House of Wax
There's a reason they look so real.
This remake of a remake wasn't made for art, that fact is summed up by the casting of Paris Hilton without even having to audition. The rest of the cast was then built around her, including 24's constantly kidnapped Kim Bauer (Cuthbert). So what's the draw for anyone who doesn't have a keen appreciation of The Simple Life?
The answer to that is displayed by Warner Brothers granting Paris permission to sell T-shirts reading "On May 6th, Watch Paris Die" in order to promote the film. Not only that but some will be grateful that the producers first allow her to run in red underwear through an old shed filled with things you don't want to know about before she meets her grisly demise.

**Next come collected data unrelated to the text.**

-- ==== Sys2Proof/Decode.lean ====
section
/-! DEFINITION. Commands spelled as words. No row of spec/opcode_table.json gives any bits: Flaed takes
commands at its dictionary, its links and its pins, and none of them is a word. -/
namespace Sys2Proof

/-- The command that a word of `nbits` bits spells: none, as the table gives no row any bits. -/
def decodeTableWord (_nbits _w : Nat) : Option Instr := none

end Sys2Proof
end

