-- ==== Sys2Proof/Machine/Reg.lean ====
section
/-! DEFINITION. The names of the machine's registers: one constructor for every parameter of the
object dictionary, under the manual's own name (its index and subindex, type and rule stand before
it), then one for every internal register (a name beginning with i) that the rules imply without
giving it a dictionary ID. An instance number picks the member of a family (surface, lane, buffer,
queue ...). Widths, access classes and reset values stand in Dictionary.lean. -/
namespace Sys2Proof.Machine
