-- ==== Sys2Proof/Machine/Dictionary.lean ====
section
/-! DEFINITION. The object dictionary as data: what the manual's tables say of every parameter
(R378, R379, R382, R384 of 12_control_dictionary.md; the owning chapter's table gives the row), and
the lookup from an index and subindex to a register and its instance. -/
namespace Sys2Proof.Machine

/-- Parameter types of R379, with the integer and fraction bits of a fixed-point type and the size
of a BLOB in bytes; `int` is an internal register of the given width. -/
inductive ParamType where
  | bool | u8 | u16 | u32 | u64 | i32 | i64
  | q (m n : Nat) | uq (m n : Nat) | enum | blob (bytes : Nat) | int (bits : Nat)
  deriving DecidableEq, Repr

/-- Access classes of R384. -/
inductive Access where
  | ro | rw | wo | const
  deriving DecidableEq, Repr

/-- Commit classes of R382. -/
inductive CommitClass where
  | immediate | frame | scheduled | dark | restart | byValue | none
  deriving DecidableEq, Repr

/-- The stated range of a writable scalar: bounds on the raw value and the grid it lies on. -/
structure Range where
  lo : Int
  hi : Int
  step : Nat
  deriving DecidableEq, Repr

/-- One row of the dictionary. -/
structure RegRow where
  index : Nat
  sub : Nat
  count : Nat
  ty : ParamType
  access : Access
  level : Nat
  dflt : Nat
  commit : CommitClass
  keep : Bool
  range : Option Range
  deriving DecidableEq, Repr

/-- The row of an internal register: it has no dictionary ID. -/
def RegRow.internal (count bits dflt : Nat) : RegRow :=
  ⟨0, 0, count, .int bits, .ro, 2, dflt, .none, false, Option.none⟩

/-- Width in bits of a value of the type (R379): a fixed-point type is rounded up to 8, 16, 32 or
64 bits. -/
def ParamType.width : ParamType → Nat
  | .bool => 8 | .u8 => 8 | .u16 => 16 | .u32 => 32 | .u64 => 64 | .i32 => 32 | .i64 => 64
  | .q m n => roundWidth (1 + m + n)
  | .uq m n => roundWidth (m + n)
  | .enum => 8
  | .blob b => 8 * b
  | .int b => b
where
  roundWidth (k : Nat) : Nat := if k ≤ 8 then 8 else if k ≤ 16 then 16 else if k ≤ 32 then 32 else 64

/-- Whether the raw value of the type is read as two's complement. -/
def ParamType.signed : ParamType → Bool
  | .i32 => true | .i64 => true | .q _ _ => true | _ => false

/-- Whether the type is a BLOB. -/
def ParamType.isBlob : ParamType → Bool
  | .blob _ => true | _ => false

/-- Type code of R379. -/
def ParamType.code : ParamType → Nat
  | .bool => 1 | .u8 => 2 | .u16 => 3 | .u32 => 4 | .u64 => 5 | .i32 => 6 | .i64 => 7
  | .q _ _ => 8 | .uq _ _ => 9 | .enum => 10 | .blob _ => 11 | .int _ => 0

/-- Integer bits of a fixed-point type, otherwise 0 (R384). -/
def ParamType.intBits : ParamType → Nat
  | .q m _ => m | .uq m _ => m | _ => 0

/-- Fraction bits of a fixed-point type, otherwise 0 (R384). -/
def ParamType.fracBits : ParamType → Nat
  | .q _ n => n | .uq _ n => n | _ => 0
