/-- A commit that admission accepted on a surface and that has not applied (R193): `skip` boundaries
of the surface pass before the one it applies at (R198); the worst-band costs and the reservation that its
evaluation found (R42, R125). -/
structure Accepted where
  surf : Nat
  skip : Nat
  commit : Commit
  costs : List Nat
  resv : Nat
  deriving DecidableEq, Repr

/-- An ingest tile waiting to be decoded on arrival (R162). -/
structure IngestTile where
  slot : Nat
  buf : Nat
  bank : Nat
  index : Nat
  data : List Byte
  deriving DecidableEq, Repr

/-- What Flaed keeps of a frame for its record (R37): the fields fixed at the boundary, and what
the frame has gathered. `digest` is the CRC register; `spared` has a bit per logical lane a spare
carried; `midChange` is set once the surface stopped sending synthesised rays inside the frame. -/
structure FrameRec where
  frameNo : Nat
  boundary : Nat
  commit : Nat
  temp : Nat
  rayMap : Nat
  gain : Nat
  stage : Nat
  mode : Nat
  highRate : Bool
  gen : Nat
  concealed : Bool
  darkTrans : Bool
  holdover : Bool
  fenced : Nat
  digest : Nat
  underLines : Nat
  underBands : Nat
  lastUnder : Nat
  poison : Nat
  clamps : Nat
  calPoison : Nat
  clusters : Nat
  spared : Nat
  laneFault : Bool
  midChange : Bool
  deriving DecidableEq, Repr

/-- A frame before any boundary. -/
def FrameRec.empty : FrameRec :=
  ⟨0, 0, 0, 0, 0, 0, 0, 3, false, 0, false, false, false, 0, 0, 0, 0, 0xFFFF, 0, 0, 0, 0, 0, false, false⟩

/-- A tap frame under way (R221 to R226): its tap (8 s + k), ring slot and frame number; the
direction, image size, slot address and coding parameters it began with; whether its frame has ended,
and the frame record once it is published; the bytes of tiles written; whether a row was dropped; the
pixels gathered of the block row that is filling, and whether that row is dropped; the rows waiting
for an encoder (block row and pixels), the rows coded, and the tiles that may serve as references. -/
structure TapFrame where
  tap : Nat
  frameNo : Nat
  h : Nat
  v : Nat
  width : Nat
  height : Nat
  base : Nat
  refDist : Nat
  k0 : Nat
  xform : Nat
  ended : Bool
  record : Option Nat
  bytes : Nat
  tiles : Nat
  dropped : Bool
  filling : List Nat
  skipRow : Bool
  rows : List (Nat × List Nat)
  coded : List Nat
  hist : List (Nat × List (List Int))
  deriving DecidableEq, Repr

/-- A panel calibration delivery under way (R263): the slot's parameter instance, kind, TOTAL, CRC,
RESIDUAL and the ranges written, as offset and length. -/
structure Delivery where
  surf : Nat
  inst : Nat
  kind : Nat
  total : Nat
  crc : Nat
  resid : Nat
  got : List (Nat × Nat)
  deriving DecidableEq, Repr

/-- A move of a logical lane (R252 to R255): kind 0 cover of a RETRAIN, 1 back to its own lane, 2
permanent sparing, 3 taken back by a recovered lane; the local time and frame number of its effect
line, whether that has passed, and whether the panel has acknowledged it. -/
structure Move where
  surf : Nat
  logical : Nat
  fromLane : Nat
  toLane : Nat
  kind : Nat
  effect : Nat
  frame : Nat
  done : Bool
  acked : Bool
  deriving DecidableEq, Repr

/-- A forward message that the panel has not acknowledged (R259): its sequence and type, its bytes,
how often it was resent and when it was last sent. -/
structure FwdMsg where
  surf : Nat
  mseq : Nat
  mtype : Nat
  bytes : List Byte
  resends : Nat
  sentAt : Nat
  deriving DecidableEq, Repr

/-- A coefficient request of a lane in EXCHANGE that waits to be applied (R245): the lane, PRE and POST, its
REQ_ID and the local time at which it arrived. -/
structure EqReq where
  surf : Nat
  lane : Nat
  pre : Nat
  post : Nat
  id : Nat
  at_ : Nat
  deriving DecidableEq, Repr

/-- One entry of a freeze log or a poison log as its bytes spell it. -/
abbrev LogEntry := Nat

/-- What a read of the central store answered: the data, and the code words answered as poisoned. -/
structure ReadAnswer where
  frozen : Bool
  data : List Byte
  poisoned : List Nat
  deriving DecidableEq, Repr

/-- What Flaed sends to the outside: MSI-X messages, notifications, Plovan responses, Ethernet
frames, SMBus bytes, blocks and raw test bits of the Welt lanes (`welt`: a forward message as it is handed to
the lanes, which carry it in MSG blocks), and the levels of the Insole electrodes (commons, segments) in the eight halves of a
frame. -/
inductive OutMsg where
  | msix (vector addr data : Nat)
  | notify (session queue : Nat) (entries : List Entry)
  | plovan (port : Nat) (dest : List Byte) (datagram : List Byte)
  | frame (port sub : Nat) (bytes : List Byte)
  | welt (surf mseq mtype : Nat) (bytes : List Byte)
  | slot (surf lane : Nat) (blocks : List (Bool × Nat))
  | pattern (surf lane count bits : Nat)
  | smbus (bytes : List Byte)
  | completion (data : List Byte) (status : Nat)
  | poisonedTlp (data : List Byte)
  | hostRead (addr len : Nat)
  | host (addr : Nat) (data : List Byte)
  | ptp (port kind seq : Nat) (fields : List Int)
  | stomped (port sub : Nat) (bytes : List Byte)
  | insole (halves : List (List Nat × List Nat))
  deriving DecidableEq, Repr

/-- What a page write of the Keeper is for: the page of a lace, a part of a record (with what is still
to be written after it), a copy of a tri-word that is written, one that a vote repairs, or a page the scrubber
corrected (R456, R458, R460). -/
inductive PageBy where
  | lace (n : Nat)
  | record (id : Nat)
  | tri (word value copy : Nat)
  | triFix (word value copy : Nat)
  | fix
  deriving DecidableEq, Repr

/-- A page write requested of the Keeper (R450): its page (2,048 and above: the configuration row of
tri-word 12), its 256 bytes and what it is for. -/
structure PageWrite where
  page : Nat
  data : List Byte
  by_ : PageBy
  deriving DecidableEq, Repr

/-- A record being written (R455 to R457): its ID, sequence number and payload, the copy and part of
each page still to be requested, and whether it is a repair. -/
structure RecordWrite where
  id : Nat
  seq : Nat
  payload : List Byte
  left : List (Nat × Nat)
  repair : Bool
  deriving DecidableEq, Repr

/-- A frame in an egress queue (R349): port, sub-port, queue, bytes, the lace that is still filling it,
whether the port has begun to send it, whether it cuts through, and its contents. `rx` is the ingress
port and time stamp, in 2^-48 ns, of a forwarded PTP message whose residence time is owed (R363). -/
structure EgressFrame where
  port : Nat
  sub : Nat
  queue : Nat
  len : Nat
  lace : Option Nat
  started : Bool
  cut : Bool
  rx : Option (Nat × Nat)
  msg : OutMsg
  deriving DecidableEq, Repr

/-- The Announce messages in view (R359): the port, the clock that sent it, the grandmaster's data
compared in order, the steps removed, its identity, the UTC offset, the interval, the local time of the latest
and that of the one before it, plus 1 (0 none). -/
structure ForeignMaster where
  port : Nat
  source : Nat
  rank : List Nat
  steps : Nat
  gm : Nat
  utc : Nat
  interval : Nat
  seenAt : Nat
  before : Nat
  deriving DecidableEq, Repr

/-- What the HBM banks hold beside their data (R292, R294): the open row of each bank (64 x pseudo-channel +
bank), the banks whose neighbour refresh is scheduled and not yet performed, and the neighbour refreshes
performed, which MS_NRR_COUNT shows. -/
structure Banks where
  rows : List (Nat × Nat)
  due : List Nat
  refreshes : Nat
  deriving DecidableEq, Repr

This unique selling point typifies the film's raison d'être; it gives you something very darkly amusing to laugh at.
It starts reasonably slowly, with two carloads of college students leaving for a big football game, taking a textbook ominous detour along the way. All logic is thrown out the window when the gang decide to stay the night in a clearing in some eerily dark woods, and are confronted by a slack-jawed local man in a pickup truck, provoking one student to smash one of his headlights. Further wisdom is exhibited throughout the film in a similar manner, allowing for extravagant and outrageous methods of disposing of the cast, much to the audience's incongruous enjoyment. The only downer is that you just know one or two are going to evade a diabolically gruesome end to allow for a sequel, but thankfully they are in the minority.

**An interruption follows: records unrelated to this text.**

-- ==== Sys2Proof/Machine/Ops.lean ====
section
/-! DEFINITION. The named operations every command is written with: registers, time, events and
notification queues (R399 to R402), the power governor's ledger (R39 to R43, R428 to R430). -/
namespace Sys2Proof.Machine

/-! ## Registers -/

/-- The key of instance `i` of a register in the sparse register map. -/
def regKey (r : Reg) (i : Nat) : Nat := i * 1024 + r.ctorIdx

/-- What an unlisted key reads as: the register's reset value. -/
def keyDefault (k : Nat) : Nat := regDefault (Reg.ofNat (k % 1024)) (k / 1024)

/-- The value of instance `i` of a register, inside its width. -/
def State.reg (s : State) (r : Reg) (i : Nat) : Nat := Sparse.get keyDefault s.regs (regKey r i) % 2 ^ r.width

/-- Writes instance `i` of a register; the value is cut to the register's width (R379). -/
def State.setReg (s : State) (r : Reg) (i v : Nat) : State :=
  { s with regs := Sparse.set keyDefault s.regs (regKey r i) (v % 2 ^ r.width) }

/-- The value of a register read as two's complement (R379). -/
def State.regInt (s : State) (r : Reg) (i : Nat) : Int := asInt r.width (s.reg r i)

/-- Writes a signed value. -/
def State.setRegInt (s : State) (r : Reg) (i : Nat) (v : Int) : State :=
  s.setReg r i (ofInt r.width v)

/-- A counter, one up, modulo its width. -/
def State.bump (s : State) (r : Reg) (i : Nat) : State := s.setReg r i (s.reg r i + 1)

/-- A counter, `n` up, modulo its width. -/
def State.bumpBy (s : State) (r : Reg) (i n : Nat) : State := s.setReg r i (s.reg r i + n)

/-- Ends an access or a command with a status code (R408). -/
def State.setStatus (s : State) (code : Nat) : State := { s with status := code }

/-- Applies `f` where a condition holds. -/
def State.cond (s : State) (b : Bool) (f : State → State) : State := if b then f s else s

/-- Replaces what the latest sending command sent. -/
def State.send (s : State) (m : List OutMsg) : State := { s with sent := m }

/-- Adds to what the command under way sends. -/
def State.sendMore (s : State) (m : List OutMsg) : State := { s with sent := s.sent ++ m }

/-- The command under way sees `x` of the channels; at its end the state sees again what it saw before. -/
def State.see (s : State) (x : Seen) : State := { s with seen := x }

/-- A fresh free value of the noise source: a constant with no body applied to the count of draws. -/
def State.draw (s : State) : Nat × State := (Config.noise s.draws, { s with draws := s.draws + 1 })

/-! ## Time -/

/-- Network time, whole ns (R354). -/
def State.now (s : State) : Nat := (s.tb >>> 48) % 2 ^ 64

/-- Network time in 2^-16 ns (the visible fraction, R354). -/
def State.now16 (s : State) : Nat := s.tb >>> 32

/-- The local count in ns, which steps of the timebase do not move: durations are taken from it. -/
def State.clock (s : State) : Nat := s.local_ >>> 48

/-- The period of a TB cycle, in 2^-48 ns: 2 ns while PLL-NT is LOCKED, the bypass period of 6.4 ns while it
is not, and what CK_BACKUP_PERIOD holds while REFCLK is lost (R354, R357, R412). -/
def State.cyclePeriod (s : State) : Nat :=
  if s.reg .CK_REF_STATE 0 = 1 then s.reg .CK_BACKUP_PERIOD 0 * 2 ^ 32
  else if s.reg .CK_STATE 5 = 3 then 2 * 2 ^ 48
  else 64 * 2 ^ 48 / 10

/-- What the accumulator adds at a TB cycle: the period corrected by TB_RATE, in units of 2^-12 ppb (R354). -/
def State.cycleStep (s : State) : Nat :=
  (((s.cyclePeriod : Nat) : Int) * (4096000000000 + s.regInt .TB_RATE 0) / 4096000000000).toNat

/-- Whether a network time `t` has been reached: the signed 64-bit difference of R14. -/
def timeReached (now t : Nat) : Bool := decide (0 ≤ asInt 64 (now + 2 ^ 64 - t % 2 ^ 64))

/-- The state of what disciplines the timebase (R356, R361): 0 FREE, 1 ACQUIRING, 2 LOCKED, 3 HOLDOVER. -/
def State.discState (s : State) : Nat :=
  if s.reg .TB_SOURCE 0 = 0 then s.reg .iSERVO 0
  else if s.reg .TB_SOURCE 0 = 1 then s.reg .iSYNC_STATE 0 else 0

/-- Whether the state that disciplines the timebase is LOCKED (R362); a lost REFCLK is not (R412). -/
def State.timeLocked (s : State) : Bool := s.reg .CK_REF_STATE 0 == 0 && s.discState == 2

/-- Records a value of a quantity that is published as the largest over a recent interval. -/
def State.noteRecent (s : State) (key v : Nat) : State :=
  { s with waits :=
      (s.waits.filter (fun e => decide (s.clock < e.2.1 + 1000000000))) ++ [(key, s.clock, v)] }

/-- The largest recorded value of a quantity over the latest second. -/
def State.recentMax (s : State) (key : Nat) : Nat :=
  s.waits.foldl (fun m e =>
    if e.1 = key ∧ s.clock < e.2.1 + 1000000000 then max m e.2.2 else m) 0

/-! ## Events and notification queues -/

/-- What notification queue `q` holds. -/
def State.queue (s : State) (q : Nat) : NQueue := Sparse.get (fun _ => NQueue.empty) s.queues q

/-- Replaces what notification queue `q` holds. -/
def State.setQueue (s : State) (q : Nat) (n : NQueue) : State :=
  { s with queues := Sparse.set (fun _ => NQueue.empty) s.queues q n }

/-- Posts an entry to queue `q` (R399): in LOCAL mode a full queue drops it and counts it in NQ_LOST,
in STREAM mode it overwrites the oldest; every posted entry takes the next SEQ of its queue, and in
LOCAL mode the first entry held after a drop carries LOST. -/
def State.post (s : State) (q : Nat) (e : Entry) : State :=
  let n := s.queue q
  let seq := s.reg .NQ_SEQ q
  let s1 := s.bump .NQ_SEQ q
  if s.reg .NQ_MODE q = 0 then
    if 32 ≤ n.entries.length then
      (s1.bump .NQ_LOST q).setQueue q { n with dropped := true }
    else
      s1.setQueue q { n with
        entries := n.entries ++ [{ e with seq := seq, lost := n.dropped }]
        unsignalled := n.unsignalled + 1
        dropped := false }
  else
    s1.setQueue q { n with
      entries := (if 32 ≤ n.entries.length then n.entries.drop 1 else n.entries)
        ++ [{ e with seq := seq }]
      unsignalled := min 32 (n.unsignalled + 1) }

/-- The queue EV_ROUTE gives for the class of a code (R401). -/
def State.route (s : State) (code : Nat) : Nat :=
  blobGet (s.reg .EV_ROUTE 0) (2 * (code / 256)) 2

/-- Raises an event (R400, R401, R404): it is entered in EV_LOG, counted in EV_COUNT, and posted to
the queue the unit's queue parameter names (`some q`) or that EV_ROUTE gives (`none`), unless that is
0xFFFF. `args` are (width, value) pairs in the order of R408. -/
def State.raise (s : State) (code : Nat) (unit : Option Nat) (args : List (Nat × Nat)) : State :=
  let e : Entry := ⟨s.now, s.reg .EV_COUNT 0 % 2 ^ 32, code, !s.timeLocked, false, packBits args,
    s.clock⟩
  let s1 := { s with evLog := (if 256 ≤ s.evLog.length then s.evLog.drop 1 else s.evLog) ++ [e] }
  let s2 := s1.bump .EV_COUNT 0
  let q := unit.getD (s.route code)
  if q < 2048 then s2.post q e else s2

/-- The 32 bytes of an entry as a number (R400). -/
def Entry.raw (e : Entry) : Nat :=
  e.arg % 2 ^ 128 + 2 ^ 136 * b2n e.lost + 2 ^ 137 * b2n e.holdover + 2 ^ 144 * (e.code % 2 ^ 16)
    + 2 ^ 160 * (e.seq % 2 ^ 32) + 2 ^ 192 * (e.time % 2 ^ 64)

/-- A list of records of `n` bytes each, laid out one after the other. -/
def packRecords (n : Nat) : List Nat → Nat
  | [] => 0
  | r :: rs => r % 2 ^ (8 * n) + 2 ^ (8 * n) * packRecords n rs

/-- The diode pair of the Insole glass. -/
def State.glassPair (s : State) : Nat := 32 + s.reg .TH_GLASS_DIODE 0 % 4

/-- Whether the glass gate is open: not closed by R435, and its pair valid (R443). -/
def State.glassOpen (s : State) : Bool := s.reg .TH_GLASS_GATE 0 == 0 && s.reg .TS_VALID s.glassPair == 1

/-- Whether IRQ_N[n] is driven low: a LOCAL queue bound to it holds a signalled entry (R402). -/
def State.irqLow (s : State) (n : Nat) : Bool :=
  s.queues.any (fun e => s.reg .NQ_MODE e.1 == 0 && s.reg .NQ_IRQ e.1 == n
    && decide (e.2.unsignalled < e.2.entries.length))

/-! ## The governor's ledger -/

/-- Units of 0.25 W an operation asks for (R429). -/
def opAmount : PowerOp → Nat
  | .keeperWrite _ => 2 | .bringUp _ => 40 | .laneAttempt _ _ => 4 | .insole => 4
  | .skiver _ => 24 | .huskJob _ => 80 | .huskStanding _ => 48 | .sweepBurst => 32
  | .scrubBurst => 8 | .clusterWake _ => 16

/-- Whether an operation's request is of the HIGH class (R41). -/
def opHigh : PowerOp → Bool
  | .keeperWrite _ => true | .bringUp _ => true | .laneAttempt _ _ => true | .insole => true
  | .skiver _ => false | .huskJob _ => false | .huskStanding _ => false | .sweepBurst => false
  | .scrubBurst => false | .clusterWake _ => false

/-- The base reservation in units of 0.25 W (R428). -/
def State.powerBase (s : State) : Nat :=
  68 + 32 + (if s.reg .SO_OUT_STATE 0 = 0 then 0 else 24)
    + (if s.reg .SO_OUT_STATE 1 = 0 then 0 else 24)
    + (if s.reg .ETH_MODE 0 = 0 then 0 else 8) + (if s.reg .ETH_MODE 1 = 0 then 0 else 8)
    + (if s.reg .PCI_LINK 0 = 0 then 0 else 4)

/-- The sum of the outstanding grants. -/
def State.powerGranted (s : State) : Nat := (s.grants.map opAmount).sum

/-- What admission and the base leave of the ceiling: ceiling − base − A − B. -/
def State.powerBound (s : State) : Int :=
  (s.reg .PW_CEILING 0 : Int) - s.powerBase - s.reg .iS_RESV 0 - s.reg .iS_RESV 1

/-- free of R40. -/
def State.powerFree (s : State) : Int := s.powerBound - s.powerGranted

/-- Whether an operation holds a grant. -/
def State.granted (s : State) (op : PowerOp) : Bool := s.grants.contains op

/-- Whether an operation's request waits. -/
def State.waiting (s : State) (op : PowerOp) : Bool :=
  s.highReqs.any (fun e => e.1 == op) || s.normalReqs.any (fun e => e.1 == op)

/-- An operation asks for its grant in its class (R39, R41); it asks once. -/
def State.request (s : State) (op : PowerOp) : State :=
  if s.granted op || s.waiting op then s
  else if opHigh op then { s with highReqs := s.highReqs ++ [(op, s.clock)] }
  else { s with normalReqs := s.normalReqs ++ [(op, s.clock)] }

/-- An operation returns its grant, or its waiting request is withdrawn (R39, R430). -/
def State.release (s : State) (op : PowerOp) : State :=
  { s with
    grants := s.grants.erase op
    highReqs := s.highReqs.filter (fun e => !(e.1 == op))
    normalReqs := s.normalReqs.filter (fun e => !(e.1 == op)) }

/-- Gives the head request its grant. -/
def State.giveGrant (s : State) (op : PowerOp) (asked : Nat) : State :=
  (({ s with grants := s.grants ++ [op] } : State).bump .PW_GRANTS 0).noteRecent 12
    ((s.clock - asked) / 1000)

/-- The governor evaluates the head requests (R40, R41, R430): the head HIGH request is granted when
its amount fits in free; the head NORMAL request only when no HIGH request waits. -/
def State.governor (s : State) : State :=
  match s.highReqs with
  | (op, t) :: rest =>
    if ((opAmount op : Nat) : Int) ≤ s.powerFree then ({ s with highReqs := rest } : State).giveGrant op t else s
  | [] =>
    match s.normalReqs with
    | (op, t) :: rest =>
      if ((opAmount op : Nat) : Int) ≤ s.powerFree then
        ({ s with normalReqs := rest } : State).giveGrant op t else s
    | [] => s

/-- PW_BLOCKED: a request heads its class whose amount exceeds ceiling − base − A − B (R430). -/
def State.powerBlocked (s : State) : Bool :=
  (match s.highReqs with | (op, _) :: _ => decide (s.powerBound < (opAmount op : Int)) | [] => false) ||
  (match s.normalReqs with | (op, _) :: _ => decide (s.powerBound < (opAmount op : Int)) | [] => false)

end Sys2Proof.Machine
end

Where the movie really does excel though is in its special effects exemplified in a disturbing scene where a living victim is sprayed with hot wax and ends up with a finish you'd have to pay an extra four quid for at the car wash. The party piece however is kept for the end, with a spectacular closing sequence in which the House of Wax literally melts down, and characters sink into stairs, fall through floors and claw through walls.On November 1st, Watch Paris Die.